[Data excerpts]
:::::

/-- WRITE_REG (R217 to R220) with a partner that acknowledges: one frame leaves, the acknowledge stands unchecked in
`ACK` and `RXBUF[0]`, and a write to a page register clears the valid bit of its space alone. -/
def Obligations.WriteRegRequestResult : Prop :=
  ∀ (s : State) (sp : BitVec 1) (fc : Nibble) (h : Byte) (n : Nibble) (a : Byte) (more : List Byte)
    (rest : List RxDraw),
    s.resetIn = false → s.fsm = .idle → s.len.toNat ≤ 254 → txSucceeds 1 s →
    more.length + 1 = s.cfg.val.wrAckLen → goodHeader s.cfg.val h n →
    s.link.rx = arriving (replyFrame s.cfg.val h (a :: more)) ++ rest →
    exec (.writeReg sp fc) s = .next
      { accept 6 sp fc s with
        fsm := .idle
        done := true
        mainValid := s.mainValid && s.reg != s.cfg.val.mainPageReg
        subValid := s.subValid && s.reg != s.cfg.val.subPageReg
        mem := (s.mem.writeAll 0x800 (replyFrame s.cfg.val h (a :: more))).writeAll 0x600 [a]
        wlen := BitVec.ofNat 11 (2 * s.cfg.val.wrAckLen + 2)
        rxCount := 2 * s.cfg.val.wrAckLen + 2
        timerFired := false
        rxhdrV := true
        rxhdr := n
        rlen := 1
        ack := a
        txf := encodeFrame s.cfg.val s.cfg.val.txCmd (wrBytes s.cfg.val s.reg (bytesAt s 0x400 s.len.toNat))
        link :=
          { rx := rest
            arrived := s.link.arrived - (2 * s.cfg.val.wrAckLen + 2)
            tx := s.link.tx.drop 1
            out := s.link.out
              ++ encodeFrame s.cfg.val s.cfg.val.txCmd
                (wrBytes s.cfg.val s.reg (bytesAt s 0x400 s.len.toNat)) } }

/-! ### Page select -/

/-- The retry bound law (R247): with every inner transaction free of errors, `k` mismatching read-backs and then a
matching one succeed with `ATTEMPT = k + 1` for every `k` below the budget, and a budget of mismatches raises
PageSelectError after exactly that many attempts. -/
def Obligations.SelectPageRetryBound : Prop :=
  ∀ (s : State) (sp : BitVec 1) (fc : Nibble) (rs : List SelectReply) (rest : List RxDraw),
    s.resetIn = false → s.fsm = .idle → (∀ d ∈ s.link.tx, d = .ok) → (∀ r ∈ rs, r.good s.cfg.val) →
    s.link.rx = arriving (rs.flatMap (SelectReply.wire s.cfg.val)) ++ rest →
    (∀ (k : Nat) (last : SelectReply), k < budget s.cfg.val sp → rs.length = k + 1 → rs[k]? = some last →
      (∀ r ∈ rs.take k, r.value ≠ s.page) → last.value = s.page →
      ∃ t, exec (.selectPage sp fc) s = .next t ∧ t.fsm = .idle ∧ t.done = true ∧ t.err = 0 ∧
        t.attempt.toNat = k + 1 ∧ t.rlen = 1 ∧ byteAt t 0x600 = s.page ∧ t.statbyte = last.status ∧
        t.ack = last.ack.headD 0 ∧ t.link.rx = rest ∧
        t.link.out = s.link.out ++ (List.replicate (k + 1) (attemptOut s.cfg.val sp s.page)).flatten ∧
        (sp = 0 → t.mainValid = true ∧ t.mainPage = s.page ∧ t.subValid = s.subValid ∧ t.subPage = s.subPage) ∧
        (sp = 1 → t.subValid = true ∧ t.subPage = s.page ∧ t.mainValid = s.mainValid ∧ t.mainPage = s.mainPage)) ∧
    (rs.length = budget s.cfg.val sp → (∀ r ∈ rs, r.value ≠ s.page) →
      ∃ t, exec (.selectPage sp fc) s = .next t ∧ t.fsm = .idle ∧ t.done = true ∧ t.err = 4 ∧ t.cause = 1 ∧
        t.attempt.toNat = budget s.cfg.val sp ∧ t.errPhase = 18 ∧ t.errPage = s.page ∧ t.errSpace = sp ∧
        t.errReg = pageReg s.cfg.val sp ∧ t.rlen = 0 ∧ t.mainValid = false ∧ t.subValid = false ∧
        t.mainPage = s.mainPage ∧ t.subPage = s.subPage ∧ t.link.rx = rest ∧
        t.link.out = s.link.out
          ++ (List.replicate (budget s.cfg.val sp) (attemptOut s.cfg.val sp s.page)).flatten)

/-- Success of a page select (R244): whatever the partner did, a select that ends without an error verified the page
it records, within the budget, and left the other space's tracking alone (R250). -/
def Obligations.SelectPageSuccess : Prop :=
  ∀ (s t : State) (sp : BitVec 1) (fc : Nibble), s.resetIn = false → s.fsm = .idle →
    exec (.selectPage sp fc) s = .next t → t.err = 0 →
    t.fsm = .idle ∧ t.done = true ∧ byteAt t 0x600 = s.page ∧ t.rlen = 1 ∧
    1 ≤ t.attempt.toNat ∧ t.attempt.toNat ≤ budget s.cfg.val sp ∧
    (sp = 0 → t.mainValid = true ∧ t.mainPage = s.page ∧ t.subValid = s.subValid ∧ t.subPage = s.subPage) ∧
    (sp = 1 → t.subValid = true ∧ t.subPage = s.page ∧ t.mainValid = s.mainValid ∧ t.mainPage = s.mainPage)

/-- An error in any state of a select ends it (R246): the request is the run of its FSM steps up to the one that raised
the error, so no later frame is sent and nothing is retried; the phase is the state that raised it, and `ATTEMPT` is
what it was, so the error is not counted as a failed attempt. One such error in full: an acknowledge that is too short,
in any attempt within the budget, is FramingError `TRUNCATED` in PS_WR_RX, and `ATTEMPT` names the attempt. -/
def Obligations.SelectPageInnerError : Prop :=
  ∀ (s : State) (sp : BitVec 1) (fc : Nibble), s.resetIn = false → s.fsm = .idle →
    (∀ (k : Nat) (u t : State), u = fsmSteps k (accept 7 sp fc s) → t = fsmStep u → busy u = true → t.err ≠ 0 →
      exec (.selectPage sp fc) s = .next t ∧ t.done = true ∧
        (t.err = 1 → t.fsm = .faulted) ∧ (t.err ≠ 1 → t.fsm = .idle) ∧
        t.errPhase = fsmCode u.fsm ∧ t.attempt = u.attempt ∧
        t.errReg = pageReg s.cfg.val sp ∧ t.errPage = s.page ∧ t.errSpace = sp ∧ t.rlen = 0 ∧
        t.mainValid = false ∧ t.subValid = false ∧ t.mainPage = s.mainPage ∧ t.subPage = s.subPage) ∧
    (∀ (rs : List SelectReply) (h : Byte) (n : Nibble) (d : List Byte) (rest : List RxDraw),
      (∀ x ∈ s.link.tx, x = .ok) → (∀ r ∈ rs, r.good s.cfg.val) → (∀ r ∈ rs, r.value ≠ s.page) →
      rs.length < budget s.cfg.val sp → goodHeader s.cfg.val h n → d.length < s.cfg.val.wrAckLen →
      s.link.rx = arriving (rs.flatMap (SelectReply.wire s.cfg.val) ++ replyFrame s.cfg.val h d) ++ rest →
      ∃ t, exec (.selectPage sp fc) s = .next t ∧ t.fsm = .idle ∧ t.done = true ∧ t.err = 2 ∧ t.cause = 7 ∧
        t.errPhase = 13 ∧ t.attempt.toNat = rs.length + 1 ∧ t.errReg = pageReg s.cfg.val sp ∧ t.errPage = s.page ∧
        t.errSpace = sp ∧ t.rlen = 0 ∧ t.mainValid = false ∧ t.subValid = false ∧ t.link.rx = rest)

/-! ### The command port -/

/-- Acceptance (R110): a `CMD` write in IDLE latches the request, clears the fields the rule lists and enters
CHECK_ARGS; everything else is unchanged. It is also the return from an error (R307). In any other state the write is
dropped, and sets `OVERRUN` and nothing else (R113, R114). -/
def Obligations.AcceptanceClearsAndLatches : Prop :=
  ∀ (s : State) (v : Word), s.resetIn = false →
    (s.fsm ≠ .idle → hostWrite 0x000 v s = { s with overrun := true }) ∧
    (s.fsm = .idle → hostWrite 0x000 v s =
      { s with
        opl := v.extractLsb' 0 4
        spacel := v.extractLsb' 4 1
        fcmdl := v.extractLsb' 8 4
        done := false
        err := 0
        cause := 0
        errReg := 0
        errPage := 0
        errSpace := 0
        errPhase := 0
        attempt := 0
        rlen := 0
        statbyte := 0
        ack := 0
        rxhdr := 0
        rxhdrV := false
        fsm := .checkArgs })

/-- The nine reserved operations (R90, R112): the request is accepted and ends at once with BADREQ `RESERVED_OP`, with
no link traffic, no buffer write and no change of the tracked pages. -/
def Obligations.ReservedOperationsEndInBadReq : Prop :=
  ∀ (s : State) (i : Instr) (op : BitVec 4) (sp : BitVec 1) (fc : Nibble),
    commandOf i = some (op, sp, fc) → op = 0 ∨ 8 ≤ op.toNat → s.resetIn = false → s.fsm = .idle →
    exec i s = .next
      { accept op sp fc s with
        fsm := .idle
        done := true
        err := 5
        cause := 1
        errPhase := 19 }

/-- A length out of range (R112): BADREQ `LEN_RANGE`, with the register recorded for the two register operations, and
nothing done on the link. -/
def Obligations.LengthOutOfRange : Prop :=
  ∀ (s : State) (i : Instr) (op : BitVec 4) (sp : BitVec 1) (fc : Nibble),
    commandOf i = some (op, sp, fc) → s.resetIn = false → s.fsm = .idle →
    ((op = 1 ∨ op = 3) ∧ 512 < s.len.toNat ∨ op = 2 ∧ 1026 < s.len.toNat ∨
      op = 4 ∧ s.len.msb = false ∧ 512 < s.len.toNat ∨ op = 5 ∧ 255 < s.len.toNat ∨
      op = 6 ∧ 254 < s.len.toNat) →
    exec i s = .next
      { accept op sp fc s with
        fsm := .idle
        done := true
        err := 5
        cause := 2
        errPhase := 19
        errReg := if op = 5 ∨ op = 6 then s.reg else 0 }

/-- Requests that are turned away: while BUSY or while FAULTED one is dropped, which sets `OVERRUN` and changes nothing
else (R113, R114); while reset is asserted every request and every other host write is ignored (R340). -/
def Obligations.RequestsTurnedAway : Prop :=
  ∀ s : State,
    (∀ (i : Instr) (op : BitVec 4) (sp : BitVec 1) (fc : Nibble), commandOf i = some (op, sp, fc) →
      (s.resetIn = false → (busy s = true ∨ s.fsm = .faulted) → exec i s = .next { s with overrun := true }) ∧
      (s.resetIn = true → exec i s = .next s)) ∧
    (s.resetIn = true → ∀ (a : Nat) (v : Word), hostWrite a v s = s)

/-- Every accepted request ends (R111, R116, R302, R183): in one run it reaches IDLE or FAULTED with `DONE` set,
whatever the partner answers. -/
def Obligations.EveryRequestEnds : Prop :=
  ∀ (s : State) (i : Instr) (op : BitVec 4) (sp : BitVec 1) (fc : Nibble),
    commandOf i = some (op, sp, fc) → s.resetIn = false → s.fsm = .idle →
    ∃ t, exec i s = .next t ∧ t.done = true ∧ (t.fsm = .faulted ∧ t.err = 1 ∨ t.fsm = .idle ∧ t.err ≠ 1) ∧
      t.opl = op ∧ t.spacel = sp ∧ t.fcmdl = fc

/-- The whole-request meaning refines to the FSM: an accepted request is what the FSM's own steps, taken one by one
from CHECK_ARGS, make of it, and they are busy until they end (R111, R118). The bound is the model's count: the check
and seven states for each of at most seven attempts. -/
def Obligations.RequestIsFsmRun : Prop :=
  ∀ (s : State) (i : Instr) (op : BitVec 4) (sp : BitVec 1) (fc : Nibble),
    commandOf i = some (op, sp, fc) → s.resetIn = false → s.fsm = .idle →
    ∃ n, 1 ≤ n ∧ n ≤ 50 ∧ exec i s = .next (fsmSteps n (accept op sp fc s)) ∧
      busy (fsmSteps n (accept op sp fc s)) = false ∧
      ∀ k, k < n → busy (fsmSteps k (accept op sp fc s)) = true

/-! ### The message and frame rows -/

/-- M-RRS and M-RRT (R82, R83, R211, R213, R242) where the transmit succeeds: the message leaves as one frame and the
FSM goes on to the reply. -/
def Obligations.ReadMessagesTransmitted : Prop :=
  ∀ (s : State) (len r : Byte), txSucceeds 1 s →
    (s.fsm = .rrSetupTx ∨ s.fsm = .psRdSetupTx →
      exec (.mRrs len r) s = .next
        { s with
          fsm := if s.fsm = .rrSetupTx then .rrSetupRx else .psRdSetupRx
          txf := encodeFrame s.cfg.val s.cfg.val.txCmd (rrsBytes s.cfg.val len r)
          link := { s.link with
            tx := s.link.tx.drop 1
            out := s.link.out ++ encodeFrame s.cfg.val s.cfg.val.txCmd (rrsBytes s.cfg.val len r) } }) ∧
    (s.fsm = .rrTrigTx ∨ s.fsm = .psRdTrigTx →
      exec (.mRrt len) s = .next
        { s with
          fsm := if s.fsm = .rrTrigTx then .rrTrigRx else .psRdTrigRx
          txf := encodeFrame s.cfg.val s.cfg.val.txCmd (rrtBytes s.cfg.val len)
          link := { s.link with
            tx := s.link.tx.drop 1
            out := s.link.out ++ encodeFrame s.cfg.val s.cfg.val.txCmd (rrtBytes s.cfg.val len) } })

/-- M-WR (R84, R218, R220, R242) where the transmit succeeds: in WR_TX the tracking of a page register is cleared, in
PS_WR_TX that of the space being selected, before the frame leaves. -/
def Obligations.WriteMessageTransmitted : Prop :=
  ∀ (s : State) (r : Byte) (d : List Byte), txSucceeds 1 s →
    (s.fsm = .wrTx →
      exec (.mWr r d) s = .next
        { s with
          fsm := .wrRx
          mainValid := s.mainValid && r != s.cfg.val.mainPageReg
          subValid := s.subValid && r != s.cfg.val.subPageReg
          txf := encodeFrame s.cfg.val s.cfg.val.txCmd (wrBytes s.cfg.val r d)
          link := { s.link with
            tx := s.link.tx.drop 1
            out := s.link.out ++ encodeFrame s.cfg.val s.cfg.val.txCmd (wrBytes s.cfg.val r d) } }) ∧
    (s.fsm = .psWrTx →
      exec (.mWr r d) s = .next
        { s with
          fsm := .psWrRx
          mainValid := s.mainValid && s.spacel == 1
          subValid := s.subValid && s.spacel != 1
          txf := encodeFrame s.cfg.val s.cfg.val.txCmd (wrBytes s.cfg.val r d)
          link := { s.link with
            tx := s.link.tx.drop 1
            out := s.link.out ++ encodeFrame s.cfg.val s.cfg.val.txCmd (wrBytes s.cfg.val r d) } })

/-- M-WAKE and F-FRAME (R86, R87, R186) where the transmit succeeds: SEND_TX sends the frame, clears both valid bits
and completes. -/
def Obligations.SendRowsTransmitted : Prop :=
  ∀ (s : State) (c : Nibble) (d : List Byte), txSucceeds 1 s → s.fsm = .sendTx →
    exec .mWake s = .next
      { s with
        fsm := .idle
        done := true
        mainValid := false
        subValid := false
        txf := encodeFrame s.cfg.val 0 [0x11, 0x02, 0x64, 0x00, 0x00, 0x00, 0x00]
        link := { s.link with
          tx := s.link.tx.drop 1
          out := s.link.out ++ encodeFrame s.cfg.val 0 [0x11, 0x02, 0x64, 0x00, 0x00, 0x00, 0x00] } } ∧
    exec (.fFrame c d) s = .next
      { s with
        fsm := .idle
        done := true
        mainValid := false
        subValid := false
        txf := encodeFrame s.cfg.val c d
        link := { s.link with
          tx := s.link.tx.drop 1
          out := s.link.out ++ encodeFrame s.cfg.val c d } }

:::::

TASK REQUIREMENTS
Could you restate, word for word, the lines above from the one with "errReg := if" to the one with "t.err ≠ 1) ∧", both included?

REPLY
        errReg := if op = 5 ∨ op = 6 then s.reg else 0 }

/-- Requests that are turned away: while BUSY or while FAULTED one is dropped, which sets `OVERRUN` and changes nothing
else (R113, R114); while reset is asserted every request and every other host write is ignored (R340). -/
def Obligations.RequestsTurnedAway : Prop :=
  ∀ s : State,
    (∀ (i : Instr) (op : BitVec 4) (sp : BitVec 1) (fc : Nibble), commandOf i = some (op, sp, fc) →
      (s.resetIn = false → (busy s = true ∨ s.fsm = .faulted) → exec i s = .next { s with overrun := true }) ∧
      (s.resetIn = true → exec i s = .next s)) ∧
    (s.resetIn = true → ∀ (a : Nat) (v : Word), hostWrite a v s = s)

/-- Every accepted request ends (R111, R116, R302, R183): in one run it reaches IDLE or FAULTED with `DONE` set,
whatever the partner answers. -/
def Obligations.EveryRequestEnds : Prop :=
  ∀ (s : State) (i : Instr) (op : BitVec 4) (sp : BitVec 1) (fc : Nibble),
    commandOf i = some (op, sp, fc) → s.resetIn = false → s.fsm = .idle →
    ∃ t, exec i s = .next t ∧ t.done = true ∧ (t.fsm = .faulted ∧ t.err = 1 ∨ t.fsm = .idle ∧ t.err ≠ 1) ∧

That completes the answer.